The Georgia Bulletin

Mon, Dec 1, 2008


What I Have Seen and Heard - Archbishop Gregory's Weekly Column

Anti-Semitism film shows personal journey, but is it too personal?

Published: 2008-04-22

WASHINGTON (CNS) -- A new documentary on the history of Christian anti-Semitism, "Constantine's Sword," shows the personal journey made by an ex-priest to embrace the fight against anti-Semitism and to rally others to the cause. It is a journey that started when he was a seminarian. "It became an issue in my life in the early 1960s when I was a student in a Catholic seminary," said James Carroll, the ex-priest, who since leaving the priesthood has done more work as a novelist and newspaper columnist than as a documentarian. The movie is based on Carroll's book, "Constantine's Sword: The Church and the Jews -- A History." Like the book, the movie "deepened in a profound way my own Catholic faith," he said.

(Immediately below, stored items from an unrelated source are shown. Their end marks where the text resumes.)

/-- Every two rows of the table differ so: a finite check of the table. -/
theorem opcodeRows_conflict (xl : XLen) : (opcodeRows xl).Pairwise (fun r q => rowsConflict r q = true) := by
  cases xl <;> decide

/-- The row that a search finds for a word is the only one the word matches. -/
theorem find?_opcodeRows {xl : XLen} {w : BitVec 32} {r : OpcodeRow} :
    (opcodeRows xl).find? (fun q => q.matches w) = some r ↔ r ∈ opcodeRows xl ∧ r.matches w = true := by
  have first : ∀ l : List OpcodeRow, l.Pairwise (fun r q => rowsConflict r q = true) → r ∈ l → r.matches w = true →
      l.find? (fun q => q.matches w) = some r := by
    intro l hl hr hm
    induction l with
    | nil => cases hr
    | cons q l ih =>
      obtain ⟨hq, hl⟩ := List.pairwise_cons.mp hl
      rcases List.mem_cons.mp hr with rfl | hr
      · exact List.find?_cons_of_pos hm
      · have : q.matches w = false := Bool.eq_false_iff.mpr (fun h => not_matches_both (hq r hr) w ⟨h, hm⟩)
        rw [List.find?_cons, this, ih hl hr]
  exact ⟨fun h => ⟨List.mem_of_find?_eq_some h, List.find?_some (p := fun q : OpcodeRow => q.matches w) h⟩,
    fun h => first _ (opcodeRows_conflict xl) h.1 h.2⟩

/-- A word decodes to what the row it matches builds. -/
theorem decode_eq_ok {xl : XLen} {w : BitVec 32} {i : Instr} :
    decode xl w = .ok i ↔ w.extractLsb' 0 2 = 3#2 ∧ ∃ r ∈ opcodeRows xl, r.matches w = true ∧ r.build w = i := by
  unfold decode
  constructor
  · intro h
    split at h
    · next h2 =>
      split at h
      · next r hr =>
        obtain ⟨hm, hw⟩ := find?_opcodeRows.mp hr
        exact ⟨h2, r, hm, hw, by simpa using h⟩
      · cases h
    · cases h
  · rintro ⟨h2, r, hr, hm, hb⟩
    rw [if_pos h2, find?_opcodeRows.mpr ⟨hr, hm⟩, ← hb]

/-- Settles O3: two rows conflict in a bit that both masks keep, for each pair of the table. -/
theorem opcodeRowsDisjoint : Obligations.OpcodeRowsDisjoint := fun xl =>
  ⟨by cases xl <;> rfl, (opcodeRows_conflict xl).imp (fun h w => not_matches_both h w), fun _ _ => decode_eq_ok⟩

/-! ### Decoding what was encoded -/

/-- A row of the table, by its place, that matches a word and builds an instruction. -/
theorem row_at {xl : XLen} {w : BitVec 32} {i : Instr} (k : Nat) {r : OpcodeRow} (hr : (opcodeRows xl)[k]? = some r)
    (hm : w &&& r.mask = r.pattern) (hb : r.build w = i) : ∃ r ∈ opcodeRows xl, r.matches w = true ∧ r.build w = i :=
  ⟨r, List.mem_of_getElem? hr, by simp [OpcodeRow.matches, hm], hb⟩

/-- The encoding of a well-formed instruction matches a row that builds the instruction. -/
theorem encode_row {xl : XLen} {i : Instr} (hi : i.wf xl = true) :
    ∃ r ∈ opcodeRows xl, r.matches (encode i) = true ∧ r.build (encode i) = i := by
  cases i with
  | ecall => exact row_at 0 rfl rfl rfl
  | ebreak => exact row_at 1 rfl rfl rfl
  | uret => exact row_at 2 rfl rfl rfl
  | sret => exact row_at 3 rfl rfl rfl
  | hret => exact row_at 4 rfl rfl rfl
  | mret => exact row_at 5 rfl rfl rfl
  | csrrw => exact row_at 6 rfl (encodeI_mask ..) (by simp [encode])
  | csrrs => exact row_at 7 rfl (encodeI_mask ..) (by simp [encode])
  | csrrc => exact row_at 8 rfl (encodeI_mask ..) (by simp [encode])
  | csrrwi => exact row_at 9 rfl (encodeI_mask ..) (by simp [encode])
  | csrrsi => exact row_at 10 rfl (encodeI_mask ..) (by simp [encode])
  | csrrci => exact row_at 11 rfl (encodeI_mask ..) (by simp [encode])
  | lui => exact row_at 12 rfl (encodeU_mask ..) (by simp [encode])
  | addi => exact row_at 13 rfl (encodeI_mask ..) (by simp [encode])
  | slli rd rs1 shamt =>
    refine row_at 14 rfl ?_ (by simp [encode])
    cases xl with
    | rv32 => exact encodeShift_mask32 _ _ _ _ _ (of_decide_eq_true hi)
    | rv64 => exact encodeShift_mask64 ..
  | lw => exact row_at 15 rfl (encodeI_mask ..) (by simp [encode])
  | sw => exact row_at 16 rfl (encodeS_mask ..) (by simp [encode])
  | blt rs1 rs2 off =>
    have hoff : off.getLsbD 0 = false := by simpa [Instr.wf, offsetOk] using hi
    exact row_at 17 rfl (encodeB_mask ..) (by simp [encode, immB_encodeB _ _ _ _ _ hoff])

/-- Every encoded word ends in 11 (30_encoding.md R110). -/
theorem encode_low (i : Instr) : (encode i).extractLsb' 0 2 = 3#2 := by
  cases i with
  | ecall | ebreak | uret | sret | hret | mret => rfl
  | lui => exact low_encodeU ..
  | sw => exact low_encodeS ..
  | blt => exact low_encodeB ..
  | _ => exact low_encodeI ..

/-- Settles O1: the encoding matches the instruction's own row, and no other row can be found for it. -/
theorem decodeInvertsEncode : Obligations.DecodeInvertsEncode := fun xl i hi => by
  rw [decodeBytes_bytesOfWord]
  exact decode_eq_ok.mpr ⟨encode_low i, encode_row hi⟩

/-! ### Encoding what was decoded -/

/-- With XLEN = 32 the mask of SLLI keeps bit 25, so the shift amount is below 32; bits 31:26 are 0 for both XLENs. -/
theorem slli_fields {xl : XLen} {w : BitVec 32} (h : w &&& slliMask xl = 0x00001013#32) :
    shamtOk xl (shamtField w) = true ∧ csrField w = 0#6 ++ shamtField w ∧ w.extractLsb' 12 3 = 0b001#3 ∧
      w.extractLsb' 0 7 = 0b0010011#7 := by
  have top : w.extractLsb' 26 6 = 0#6 := field_of_mask 26 6 (by cases xl <;> decide) h
  refine ⟨?_, ?_, field_of_mask 12 3 (by cases xl <;> decide) h, field_of_mask 0 7 (by cases xl <;> decide) h⟩
  · cases xl with
    | rv64 => exact decide_eq_true (shamtField w).isLt
    | rv32 =>
      have b : w.extractLsb' 25 1 = 0#1 := field_of_mask 25 1 (by decide) h
      have e : shamtField w = 0#1 ++ w.extractLsb' 20 5 := by rw [← b, join (by rfl)]; rfl
      refine decide_eq_true ?_
      have := (w.extractLsb' 20 5).isLt
      rw [e, BitVec.toNat_append]
      simpa [XLen.bits] using this
  · rw [← top, shamtField, join (by rfl)]; rfl

/-- A word that matches a row of the table is the encoding of what the row builds, which is well formed. -/
theorem row_encode {xl : XLen} {w : BitVec 32} {r : OpcodeRow} (hr : r ∈ opcodeRows xl) (hm : r.matches w = true) :
    encode (r.build w) = w ∧ (r.build w).wf xl = true := by
  have hw : w &&& r.mask = r.pattern := by simpa [OpcodeRow.matches] using hm
  have whole : ∀ p : BitVec 32, w &&& 0xFFFFFFFF#32 = p → p = w := fun p h => by rw [← h]; exact BitVec.and_allOnes
  have fI : ∀ (f : BitVec 3) (op : BitVec 7), w &&& 0x0000707F#32 = encodeI 0#12 0#5 f 0#5 op →
      encodeI (csrField w) (rs1Field w) f (rdField w) op = w := by
    intro f op h
    have hf : w.extractLsb' 12 3 = f :=
      (field_of_mask 12 3 (by decide) h).trans <| (extract_high _ _ _ _ (by decide)).trans <|
        (extract_high _ _ _ _ (by decide)).trans BitVec.extractLsb'_append_eq_right
    have hop : w.extractLsb' 0 7 = op := (field_of_mask 0 7 (by decide) h).trans BitVec.extractLsb'_append_eq_right
    rw [← hf, ← hop]; exact encodeI_fields w
  simp only [opcodeRows, systemRows, supportRows, List.cons_append, List.nil_append, List.mem_cons, List.not_mem_nil,
    or_false] at hr
  rcases hr with rfl | rfl | rfl | rfl | rfl | rfl | rfl | rfl | rfl | rfl | rfl | rfl | rfl | rfl | rfl | rfl | rfl | rfl
  iterate 6 (· exact ⟨whole _ hw, rfl⟩)
  iterate 6 (· exact ⟨fI _ _ hw, rfl⟩)
  · have hop : w.extractLsb' 0 7 = 0b0110111#7 := field_of_mask 0 7 (by decide) hw
    exact ⟨by rw [encode, ← hop]; exact encodeU_fields w, rfl⟩
  · exact ⟨fI _ _ hw, rfl⟩
  · obtain ⟨hs, hc, hf, hop⟩ := slli_fields hw
    exact ⟨by rw [encode, ← hc, ← hf, ← hop]; exact encodeI_fields w, hs⟩
  · exact ⟨fI _ _ hw, rfl⟩
  · have hf : w.extractLsb' 12 3 = 0b010#3 := field_of_mask 12 3 (by decide) hw
    have hop : w.extractLsb' 0 7 = 0b0100011#7 := field_of_mask 0 7 (by decide) hw
    exact ⟨by rw [encode, ← hf, ← hop]; exact encodeS_fields w, rfl⟩
  · have hf : w.extractLsb' 12 3 = 0b100#3 := field_of_mask 12 3 (by decide) hw
    have hop : w.extractLsb' 0 7 = 0b1100011#7 := field_of_mask 0 7 (by decide) hw
    refine ⟨by rw [encode, ← hf, ← hop]; exact encodeB_fields w, ?_⟩
    have even : (immB w).getLsbD 0 = false := by rw [immB, BitVec.getLsbD_append]; rfl
    simp only [Instr.wf, offsetOk, even, Bool.not_false]

/-- Settles O2: the row that a word matches fixes its opcode and function bits, and the fields give the rest of the word. -/
theorem encodeInvertsDecode : Obligations.EncodeInvertsDecode := by
  intro xl w i h
  obtain ⟨_, r, hr, hm, rfl⟩ := decode_eq_ok.mp h
  exact row_encode hr hm

/-- Settles O4: each word is looked up in the table. -/
theorem sampleWordsDecode : Obligations.SampleWordsDecode := by
  intro xl
  cases xl <;> decide

end Sys2Proof.Encoding
end

section
/-! PROOFS. The shapes that every instruction's result has: an exception taken, a register written and the pc advanced, a refusal
where the pc overflows; and with them the support subset (43_support_subset.md) and the environment calls. -/

namespace Sys2Proof.Instructions
open Sys2Proof.Machine Sys2Proof.Exceptions

/-! ### Exceptions -/

/-- An exception raised in a supported mode is the trap of R200, at the hart's own pc. -/
theorem raise_tookTrap {s : State} (e : Exn) (bad : Option Word) (hy : hasMode s.cfg s.hart.priv = true) :
    ∃ t, raise e bad s = .next t ∧ TookTrap s t false (excCode e) bad :=
  ⟨_, raise_eq .., trapEntry_tookTrap bad hy (Nat.lt_of_lt_of_le (excCode_lt e) (by cases s.cfg.xlen <;> decide))
    (le_trapTarget_exception ..)⟩

/-! ### Registers and the pc -/

@[simp] theorem getX_zero (s : State) : s.getX 0#5 = 0#64 := rfl

theorem getX_setX (s : State) (r q : BitVec 5) (v : Word) :
    (s.setX r v).getX q = if q = r ∧ q ≠ 0#5 then v else s.getX q := by
  by_cases hq : q = r
  · subst hq
    by_cases h0 : q = 0#5
    · subst h0; rfl
    · rw [if_pos ⟨rfl, h0⟩]; exact getReg_putReg_same _ _ _ h0
  · rw [if_neg (fun h => hq h.1)]; exact getReg_putReg_other _ _ _ _ hq

/-- The registers depend on the current hart's only. -/
theorem getX_congr {s t : State} (h : t.hart.x = s.hart.x) (q : BitVec 5) : t.getX q = s.getX q := by
  rw [State.getX, State.getX, h]

/-- The advance changes nothing of the hart but the pc. -/
theorem advance_hart (s : State) : s.advance.hart = { s.hart with pc := s.advance.hart.pc } := by
  rcases advance_cases s with ⟨_, e⟩ | ⟨_, e⟩ <;> rw [e] <;> rfl

@[simp] theorem advance_x (s : State) : s.advance.hart.x = s.hart.x := by rw [advance_hart]

@[simp] theorem getX_advance (s : State) (q : BitVec 5) : s.advance.getX q = s.getX q := getX_congr (advance_x s) q

/-- The advance, or any change of the current hart alone, leaves everything else as it was. -/
theorem advance_outside (s : State) : OutsideUnchanged s s.advance := by
  constructor <;> simp

/-- The advance adds 4 to the pc where the sum is below 2^XLEN, of every state with the same parameters and pc. -/
theorem advance_pcAdvanced {s u : State} (hc : u.cfg = s.cfg) (hp : u.hart.pc = s.hart.pc) : PcAdvanced s u.advance := by
  intro hlt
  have hfits : pcFits u.cfg.xlen u.hart.pc = true := by rw [hc, hp]; exact decide_eq_true hlt
  have h64 : s.hart.pc.toNat + 4 < 2 ^ 64 :=
    Nat.lt_of_lt_of_le hlt (Nat.pow_le_pow_right (by decide) (by cases s.cfg.xlen <;> decide))
  rcases advance_cases u with ⟨_, e⟩ | ⟨hn, _⟩
  · rw [e, State.setPc_hart, hp, BitVec.toNat_add]
    exact Nat.mod_eq_of_lt h64
  · rw [hfits] at hn; cases hn

/-- An instruction that ends with the default advance completes where the advance has a meaning. -/
theorem complete_of_canAdvance {s u : State} (hc : u.cfg = s.cfg) (hp : u.hart.pc = s.hart.pc) (h : CanAdvance s) :
    u.complete = .next u.advance := by
  have hcan : u.canAdvance = true := by rw [canAdvance_congr hc hp]; exact (canAdvance_iff s).mpr h
  rw [State.complete, if_pos hcan]

/-- Where the advance has no meaning the instruction is refused (10_state.md R22, D7). -/
theorem complete_refused {s u : State} (hc : u.cfg = s.cfg) (hp : u.hart.pc = s.hart.pc) (h : ¬ CanAdvance s) :
    u.complete = .refused .pcOverflow := by
  have hcan : ¬ u.canAdvance = true := by rw [canAdvance_congr hc hp]; exact fun hs => h ((canAdvance_iff s).mp hs)
  rw [State.complete, if_neg hcan]

/-- A register written and the pc advanced, nothing else. -/
theorem setX_advance_wroteRegister (s : State) (rd : BitVec 5) (v : Word) : WroteRegister s (s.setX rd v).advance rd v where
  registers q := by rw [getX_advance, getX_setX]
  pc := advance_pcAdvanced (s := s) rfl rfl
  hart := by rw [OnlyRegistersAndPc, advance_hart]; simp
  outside := by constructor <;> simp

/-- The end of an instruction that writes v to rd. -/
theorem setX_complete (s : State) (rd : BitVec 5) (v : Word) :
    (CanAdvance s → ∃ t, (s.setX rd v).complete = .next t ∧ WroteRegister s t rd v) ∧
    (¬ CanAdvance s → (s.setX rd v).complete = .refused .pcOverflow) :=
  ⟨fun h => ⟨_, complete_of_canAdvance (s := s) rfl rfl h, setX_advance_wroteRegister s rd v⟩,
    fun h => complete_refused (s := s) rfl rfl h⟩

/-- Past the top of the address space the advance is to a free multiple of 4 (notes/assumptions/13.md). -/
theorem advance_overflow {s : State} (h : 2 ^ s.cfg.xlen.bits ≤ s.hart.pc.toNat + 4) :
    s.advance = (s.setPc (align4 s.free)).drawn := by
  rcases advance_cases s with ⟨hf, _⟩ | ⟨_, e⟩
  · exact absurd (of_decide_eq_true hf) (Nat.not_lt.mpr h)
  · exact e

/-- Settles O8: the pc after an overflow is a free value cut to XLEN bits, its low two bits cleared. -/
theorem registersAndPc : Obligations.RegistersAndPc := by
  refine ⟨fun s r q v => ⟨rfl, getX_setX s r q v⟩,
    fun s => ⟨fun h => complete_of_canAdvance (s := s) rfl rfl h, fun h => complete_refused (s := s) rfl rfl h⟩,
    fun s h => ⟨?_, ?_, advance_hart s, advance_outside s⟩⟩
  · rw [advance_overflow h]; exact align4_mod _
  · rw [advance_overflow h]; exact (fits_iff _ _).mp (align4_fits (trunc_fits _ _))

/-! ### Arithmetic modulo 2^XLEN -/

/-- A number modulo 2^64 is the number modulo 2^XLEN, modulo 2^XLEN. -/
theorem mod_xlen (xl : XLen) (n : Nat) : n % 2 ^ 64 % 2 ^ xl.bits = n % 2 ^ xl.bits :=
  Nat.mod_mod_of_dvd n (Nat.pow_dvd_pow 2 (by cases xl <;> decide))

/-- The sum of a register and a signed field, modulo 2^XLEN. -/
theorem addX_sext_toNat (xl : XLen) (a : Word) {n : Nat} (v : BitVec n) (hn : n ≤ 32) :
    ((addX xl a (sext xl v)).toNat : Int) = (a.toNat + v.toInt) % 2 ^ xl.bits := by
  have e : ((2 ^ xl.bits : Nat) : Int) = 2 ^ xl.bits := by push_cast; rfl
  rw [addX, trunc_toNat, BitVec.toNat_add, mod_xlen, Int.natCast_mod, e, Int.natCast_add, sext_toNat xl v hn, Int.add_emod_emod]
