-- ==== Sys2Proof/Word.lean ====
section
/-! DEFINITION. Word.lean: the unsigned words of the block (R6, R11, R12 of 00_scope.md).
The block has no signed quantity. Arithmetic on a 32-bit word wraps modulo 2^32 (R12). -/
namespace Sys2Proof

/-- u8: a character of the HEX text, a record byte, an image byte. -/
abbrev Byte := BitVec 8

/-- u16: a record address. -/
abbrev Word16 := BitVec 16

/-- u32: a bias, an effective address, a result register. -/
abbrev Word32 := BitVec 32

end Sys2Proof
end

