-- ==== Sys2Proof/Machine/Flags.lean ====
section
/-! DEFINITION. Machine/Flags.lean: the status levels computed from the registers (R37), the error codes
(R240) and the checksum (41_record_layer.md section 5). -/
namespace Sys2Proof.Machine

/-! ### Status levels (R37) -/

/-- `busy`: a call is in progress. -/
def busy (s : State) : Bool := s.phase == .scan || s.phase == .alloc || s.phase == .decode

/-- `done`: the last call ended without error. -/
def done (s : State) : Bool := s.phase == .done

/-- `error`: the last call ended with the error in `err`. -/
def error (s : State) : Bool := s.phase == .error

/-- `empty`: both scan fields are at the sentinel (R37, R211). -/
def empty (s : State) : Bool := s.minAddr == 0xFFFFFFFF#32 && s.maxAddr == 0x00000000#32

/-! ### Error codes (R240) -/

/-- The 4-bit code of an error kind. -/
def errCode : ErrKind → BitVec 4
  | .none => 0#4
  | .addressTooLarge => 1#4
  | .ioError => 2#4
  | .badHexData => 3#4
  | .unknownRecordType => 4#4
  | .badChecksum => 5#4
  | .entryAddressTooLarge => 6#4
  | .bufferBound => 7#4

/-! ### Checksum (R150, R152) -/

/-- The exact sum of bytes, before any reduction. -/
def byteSum (bytes : List Byte) : Nat := (bytes.map BitVec.toNat).sum

/-- The bytes that the checksum covers: the `5 + byteCount` bytes from the byteCount to the checksum, both
included (R150). Bytes after them are not summed (R149). -/
def coveredBytes (rec : List Byte) : List Byte := rec.take (5 + (rec.headD 0#8).toNat)

/-- R150: the covered bytes sum to 0 modulo 256. -/
def verifyChecksum (rec : List Byte) : Bool := byteSum (coveredBytes rec) % 256 == 0

/-- R152: the two's complement of the running sum. -/
def computeChecksum (bytes : List Byte) : Byte := BitVec.ofNat 8 ((256 - byteSum bytes % 256) % 256)

end Sys2Proof.Machine
end

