-- ==== Sys2Proof/Machine/Operands.lean ====
section
/-! DEFINITION. Machine/Operands.lean: the operand forms: the effective address of a Data record (R170), the
operands of the extension records (R97, R98), and the scan pass's maximum candidate (R171). -/
namespace Sys2Proof.Machine

/-- R170: the record address plus both biases, modulo 2^32. -/
def effectiveAddress (address : Word16) (s : State) : Word32 :=
  address.setWidth 32 + s.segBias + s.linBias

/-- R97, R174: the 16-bit big-endian value of the two bytes, shifted left by 4. -/
def segmentBiasOf (d0 d1 : Byte) : Word32 := (d0.setWidth 32 <<< 12) ||| (d1.setWidth 32 <<< 4)

/-- R98, R176: the 16-bit big-endian value of the two bytes, shifted left by 16. -/
def linearBiasOf (d0 d1 : Byte) : Word32 := (d0.setWidth 32 <<< 24) ||| (d1.setWidth 32 <<< 16)

/-- byteCount as a 32-bit word. -/
def countWord (r : Record) : Word32 := BitVec.ofNat 32 r.count

/-- R171: the candidate for `max_addr`, `E +32 bc -32 1`. -/
def maxCandidate (ea : Word32) (r : Record) : Word32 := ea + countWord r - 1#32

/-- Unsigned minimum of two words (R171). -/
def wordMin (a b : Word32) : Word32 := if b.toNat < a.toNat then b else a

/-- Unsigned maximum of two words (R171). -/
def wordMax (a b : Word32) : Word32 := if a.toNat < b.toNat then b else a

end Sys2Proof.Machine
end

But one nun who has spent much of her academic career in the field of Christian-Jewish relations who has seen the film suggested the story told in "Constantine's Sword" is "skewed by the fact that it's so tied personally to James Carroll." Holy Names Sister Mary Boys, a professor of practical theology at Union Theological Seminary in New York City, told Catholic News Service that the film, like the 2001 book, "pays insufficient attention to the many generations of people who have worked for justice for the Jews in the church, and (for) a corrected self-understanding in our own (faith) tradition."